■ YOUR GOAL: Transcribe, word for word and without additions, each line below from the one containing "newest decided first" through the one containing "a CALIBRATION_STEP opening", both ends included.

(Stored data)
-.-.-

/-- A synthesised mark whose repeat is at or after the first repeat of another given job `j` (R73): with a known pattern the
report switches the current job (R76), restarts the length check, suspends the tally check (R78) and opens the loop; the
tracker falls to SEARCH when the nominal lengths differ by more than 5 % of the old one (R62) and stays in TRACK otherwise.
The nip opens for a pattern without emboss offset, the Batch Unit opens a JOB batch, the Roll Builder plans a JOB cut. With an
unknown pattern only the unknown-pattern part becomes active (R75). -/
def Sys2Proof.Claims.ReportsSwitchTheJob : Prop :=
  ∀ (s : State) (p : Pos) (r : RepeatRecord) (c j : JobRecord), s.node.track.tracker = .track →
    s.node.track.predicted = some p → trackerWindowOver s.node = true → oldestPending s.node = some r →
    s.node.marks.window = none → s.node.track.missCount < 2 →
    s.node.job.current = some c → s.node.job.given = some j → c.number ≠ j.number → repeatAtOrAfter r.number j.first = true →
    (findPattern (cfg s.node) j.pattern = none → After .trackerWindowEnd s fun n =>
      n.job.unknownPart = true ∧ n.job.current = some c ∧ jobMismatch n = true ∧ n.track.tracker = .track) ∧
    (∀ old new : Pattern, findPattern (cfg s.node) c.pattern = some old → findPattern (cfg s.node) j.pattern = some new →
      After .trackerWindowEnd s fun n =>
        let far := 100 * ((old.nominal : Int) - new.nominal).natAbs > 5 * old.nominal
        n.job.current = some j ∧ n.job.given = some j ∧ n.job.unknownPart = false ∧ n.job.lengthPart = false ∧
        n.job.tallyPart = false ∧ n.job.suspension = 2 ∧ n.loop.state = .opened ∧ n.track.here = some r.number ∧
        (far → n.track.tracker = .search ∧ n.track.alignCount = 0 ∧ n.track.missCount = 0 ∧ n.track.predicted = none ∧
          n.travel.lastBoundary = none ∧ n.travel.lastSpeed = none ∧ n.travel.speedStep = false) ∧
        (¬far → n.track.tracker = .track ∧ n.track.missCount = s.node.track.missCount + 1) ∧
        (isRole s.node .emboss = true → new.embossOffset = none → n.nip.regular = false ∧
          n.nip.state = (match s.node.nip.state with | .opened => .opened | _ => .opening)) ∧
        (∀ l code : Nat, isRole s.node .shade = true → isJoined s.node = true → s.node.link.resume = none →
          s.node.shade.window = none → s.node.batch.watch = none → s.node.batch.lastDecided = some l →
          newer repeatRange j.first l = true → s.node.batch.nextCode = some code →
          n.batch.lastDecided = some j.first ∧ n.batch.lastOpened = some code ∧
            n.batch.inOffer = s.node.batch.inOffer + 1) ∧
        (∀ pc, isRole s.node .rewind = true → isJoined s.node = true → s.node.roll.piece = some pc → pc.kind = .roll →
          s.node.roll.plan = [] →
          n.roll = { s.node.roll with plan := [{ cut := j.first, reasons := { job := true }, kind := .roll }] }))

/-- What the match report of a synthesised mark brings about: SETTLE_COUNT_ZERO at a loop, CALIBRATION_DUE at the SHADE node,
and the switch of the current job. -/
def Obligations.ReportsOfSynthesisedMarks : Prop :=
  Claims.SettleCountFallsAtAReport ∧ Claims.CalibrationFallsDueAtAWindowEnd ∧ Claims.ReportsSwitchTheJob

/-- The sixteenth mean triple fixes a forming batch: its reference is the mean of the sixteen, its tolerances are those of
the current pattern, and BATCH FIXED is offered with the reference. -/
def Sys2Proof.Claims.SixteenRepeatsFixTheBatch : Prop :=
  ∀ (n : Node) (b : OwnBatch) (mean : Triple) (pat : Pattern), n.batch.own = some b → b.phase = .forming →
    (b.count < 15 → formMean n mean =
      { n with batch := { n.batch with own := some { b with sums := addTriple b.sums mean, count := b.count + 1 } } }) ∧
    (b.count = 15 → curPattern n = some pat → isJoined n = true → downQueued n = false → n.link.queue.length < 16 →
      let ref := divTriple (addTriple b.sums mean) 16
      (formMean n mean).batch.own = some { b with sums := addTriple b.sums mean, count := 16, phase := .fixed,
                                                  reference := ref, tolerance := pat.tolerance } ∧
      (formMean n mean).link.queue = n.link.queue ++
        [{ telegram := .batchFixed { code := b.code, first := b.first, reason := b.reason } ref, restate := false,
           offerBy := .fixed n.batch.lastOpened }])

/-- The drift test of a FIXED batch: a repeat whose mean lies outside a tolerance lengthens the drift run, which remembers
its first repeat; any other ends it. The answer is that first repeat once the run reaches K. The model's own count of the
runs that reached K (log entry 61) follows. -/
def Sys2Proof.Claims.DriftRunsAreCounted : Prop :=
  ∀ (n : Node) (b : OwnBatch) (g : Graded) (mean : Triple), n.batch.own = some b → b.phase = .fixed → g.mean = some mean →
    n.batch.inOffer = 0 → 0 < (cfg n).driftK →
    (differs b.tolerance mean b.reference = false →
      formOrTest n g = ({ n with batch := { n.batch with driftRun := 0, driftFirst := none } }, none)) ∧
    (differs b.tolerance mean b.reference = true →
      let first := if n.batch.driftRun = 0 then some g.number else n.batch.driftFirst
      formOrTest n g = ({ n with batch := { n.batch with
          driftRun := n.batch.driftRun + 1, driftFirst := first,
          driftReached := if n.batch.driftRun + 1 = (cfg n).driftK then n.batch.driftReached + 1 else n.batch.driftReached } },
        if (cfg n).driftK ≤ n.batch.driftRun + 1 then first else none))

/-- A BATCH FIXED dropped after its third ended attempt is offered again at the end of the queue while the newest opening is
the one it was at the offer; when another opening has been offered since, it is abandoned. That a lost OPENED which is offered
again is none is the model's reading (log entry 62). -/
def Sys2Proof.Claims.LostFixedIsOfferedAgain : Prop :=
  ∀ (n : Node) (p : BatchPayload) (ref : Triple) (after : Option Nat) (restate : Bool),
    let e : QEntry := { telegram := .batchFixed p ref, restate := restate, offerBy := .fixed after }
    (n.batch.lastOpened = after → isJoined n = true → downQueued n = false → n.link.queue.length < 16 →
      offerDropped n e = { n with link := { n.link with queue := n.link.queue ++
        [{ telegram := .batchFixed p ref, restate := false, offerBy := .fixed after }] } }) ∧
    (n.batch.lastOpened ≠ after → offerDropped n e = n)

namespace Sys2Proof.Claims

/-- A tracker window ends in TRACK without a mark at a JOINED SHADE node, with a pending record and no job to switch to: the
shade window in progress grades OK with this mean triple, and the first opening was made. -/
def OkWindowEnds (s : State) (mean : Triple) : Prop :=
  isRole s.node .shade = true ∧ isJoined s.node = true ∧ downQueued s.node = false ∧ s.node.track.tracker = .track ∧
    trackerWindowOver s.node = true ∧ (oldestPending s.node).isSome = true ∧ s.node.job.given = none ∧
    s.node.batch.kind = none ∧ s.node.batch.inOffer = 0 ∧
    (s.node.shade.window.map (gradeWindow s.node)) = some .ok ∧
    meanTriple (headTriple s.node 0) (headTriple s.node 3) = some mean

end Sys2Proof.Claims

/-- The forming count and the drift run of the own batch, and a FIXED that is lost. -/
def Obligations.FormingAndDrift : Prop :=
  Claims.SixteenRepeatsFixTheBatch ∧ Claims.DriftRunsAreCounted ∧ Claims.LostFixedIsOfferedAgain

/-- An opening that is made takes the next batch code, ends the drift run and the step watch, is the newest decided first
repeat and stands in offer; one whose first repeat is not newer than the last decided one changes nothing. -/
def Sys2Proof.Claims.OpeningsTakeTheNextCode : Prop :=
  ∀ (n : Node) (first code : Nat) (reason : BatchReason), n.batch.nextCode = some code →
    (∀ l, n.batch.lastDecided = some l → newer repeatRange first l = false → openBatch n first reason = n) ∧
    ((∀ l, n.batch.lastDecided = some l → newer repeatRange first l = true) → isJoined n = true → downQueued n = false →
      n.link.queue.length < 16 →
      openBatch n first reason =
        { n with
          batch := { n.batch with
            nextCode := some (if code < 9999 then code + 1 else 1), lastDecided := some first, driftRun := 0,
            driftFirst := none, watch := none, inOffer := n.batch.inOffer + 1, lastOpened := some code },
          link := { n.link with queue := n.link.queue ++
            [{ telegram := .batchOpened { code := code, first := first, reason := reason }, restate := false,
               offerBy := .opened }] } })

/-- The step watch holds four OK repeats; when the fourth comes and their mean differs from the mean before the calibration,
a CALIBRATION_STEP opening is made at the first repeat after it. -/
def Sys2Proof.Claims.StepWatchDecidesAtFour : Prop :=
  ∀ (n : Node) (w : StepWatch) (g : Graded) (pat : Pattern) (f code : Nat),
    n.batch.watch = some w → curPattern n = some pat →
    (w.held.length < 3 → holdByWatch n w g =
      { n with batch := { n.batch with watch := some { w with held := w.held ++ [g] } } }) ∧
    (w.held.length = 3 → differs pat.tolerance (meanOfFour (w.held ++ [g])) w.before = true →
      n.shade.firstAfter = some f → n.batch.nextCode = some code →
      (∀ l, n.batch.lastDecided = some l → newer repeatRange f l = true) →
      (holdByWatch n w g).batch.watch = none ∧ (holdByWatch n w g).batch.lastDecided = some f ∧
      (holdByWatch n w g).batch.lastOpened = some code)

/-- A batch opening, and the step watch that can decide one. -/
def Obligations.OpeningsAndTheStepWatch : Prop :=
  Claims.OpeningsTakeTheNextCode ∧ Claims.StepWatchDecidesAtFour

/-- FORMING_COUNT_REACHED at a synthesised mark of a JOINED SHADE node whose window grades OK: the sixteenth mean triple of
the forming own batch fixes it, with the mean of the sixteen as its reference and the tolerances of the current pattern. -/
def Sys2Proof.Claims.FormingCountIsReached : Prop :=
  ∀ (s : State) (mean : Triple) (pat : Pattern) (b : OwnBatch), OkWindowEnds s mean → curPattern s.node = some pat →
    s.node.batch.watch = none → s.node.batch.own = some b → b.phase = .forming → b.count = 15 →
    After (.formingCountReached .trackerWindowEnd) s fun n =>
      n.batch.own = some { b with sums := addTriple b.sums mean, count := 16, phase := .fixed,
                                  reference := divTriple (addTriple b.sums mean) 16, tolerance := pat.tolerance }

/-- DRIFT_RUN_REACHED at such a window: the repeat that brings the drift run of the FIXED own batch to K makes an opening at
the first repeat of the run. -/
def Sys2Proof.Claims.DriftRunIsReached : Prop :=
  ∀ (s : State) (mean : Triple) (b : OwnBatch) (f code : Nat), OkWindowEnds s mean →
    s.node.batch.watch = none → s.node.batch.own = some b → b.phase = .fixed →
    differs b.tolerance mean b.reference = true → s.node.batch.driftRun + 1 = (cfg s.node).driftK →
    (if s.node.batch.driftRun = 0 then s.node.shade.window.map (·.number) else s.node.batch.driftFirst) = some f →
    (∀ l, s.node.batch.lastDecided = some l → newer repeatRange f l = true) → s.node.batch.nextCode = some code →
    After (.driftRunReached .trackerWindowEnd) s fun n =>
      n.batch.lastDecided = some f ∧ n.batch.lastOpened = some code ∧ n.batch.driftRun = 0 ∧ n.batch.inOffer = 1 ∧
      n.batch.own = some b

/-- STEP_WATCH_FULL at such a window with no calibration due at it: the fourth held repeat ends the watch. -/
def Sys2Proof.Claims.StepWatchIsFull : Prop :=
  ∀ (s : State) (mean : Triple) (w : StepWatch), OkWindowEnds s mean → s.node.batch.watch = some w → w.held.length = 3 →
    s.node.batch.history.length < 32 → s.node.shade.due + 1 < (cfg s.node).calibrationInterval →
    s.node.shade.fault = false →
    After (.stepWatchFull .trackerWindowEnd) s fun n =>
      n.batch.watch = none ∧ n.batch.history.length = s.node.batch.history.length + 1 ∧
      n.batch.history.take s.node.batch.history.length = s.node.batch.history

/-- FORMING_COUNT_REACHED, DRIFT_RUN_REACHED and STEP_WATCH_FULL at the end of an OK window. -/
def Obligations.BatchLimitsAreReached : Prop :=
  Claims.FormingCountIsReached ∧ Claims.DriftRunIsReached ∧ Claims.StepWatchIsFull

/-! ### Holds -/

/-- REQUEST HOLD_ON for this JOINED holding node with OPERATOR enabled and its resume window closed: the operator factor
becomes active and stands in the factor set; with no hold open, one is set at the hold reference repeat: HELD, with the
factors of the set, and ATTN shows it. With the factor disabled the request is counted as refused. -/
def Sys2Proof.Claims.HoldOnSetsTheHold : Prop :=
  ∀ (o : Origin) (s : State), isJoined s.node = true → holdRole s.node = true → s.node.link.resume = none →
    o.sender ≠ (cfg s.node).station → s.node.link.drove = false → s.node.link.sending = false →
    ((cfg s.node).factorMask.getLsbD 9 = true → s.node.hold.own = none → s.node.hold.state = .clear →
      s.node.hold.seen.getLsbD 9 = false →
      After (.requestHoldOn o (cfg s.node).station) s fun n =>
        n.hold.operator = true ∧ n.hold.state = .held ∧ (factorSet n).getLsbD 9 = true ∧
        (∃ h, n.hold.own = some h ∧ h.causes.getLsbD 9 = true ∧ h.first = holdReference s.node) ∧
        n.port.attention &&& attHold = attHold) ∧
    ((cfg s.node).factorMask.getLsbD 9 = false →
      After (.requestHoldOn o (cfg s.node).station) s fun n =>
        n.hold.operator = s.node.hold.operator ∧ n.port.refusals = s.node.port.refusals + 1) ∧
    (∀ arg, arg ≠ (cfg s.node).station →
      After (.requestHoldOn o arg) s fun n =>
        n.hold.operator = s.node.hold.operator ∧ n.port.refusals = s.node.port.refusals)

-.-.-

■ ANSWER SECTION:
/-- An opening that is made takes the next batch code, ends the drift run and the step watch, is the newest decided first
repeat and stands in offer; one whose first repeat is not newer than the last decided one changes nothing. -/
def Sys2Proof.Claims.OpeningsTakeTheNextCode : Prop :=
  ∀ (n : Node) (first code : Nat) (reason : BatchReason), n.batch.nextCode = some code →
    (∀ l, n.batch.lastDecided = some l → newer repeatRange first l = false → openBatch n first reason = n) ∧
    ((∀ l, n.batch.lastDecided = some l → newer repeatRange first l = true) → isJoined n = true → downQueued n = false →
      n.link.queue.length < 16 →
      openBatch n first reason =
        { n with
          batch := { n.batch with
            nextCode := some (if code < 9999 then code + 1 else 1), lastDecided := some first, driftRun := 0,
            driftFirst := none, watch := none, inOffer := n.batch.inOffer + 1, lastOpened := some code },
          link := { n.link with queue := n.link.queue ++
            [{ telegram := .batchOpened { code := code, first := first, reason := reason }, restate := false,
               offerBy := .opened }] } })

/-- The step watch holds four OK repeats; when the fourth comes and their mean differs from the mean before the calibration,
a CALIBRATION_STEP opening is made at the first repeat after it. -/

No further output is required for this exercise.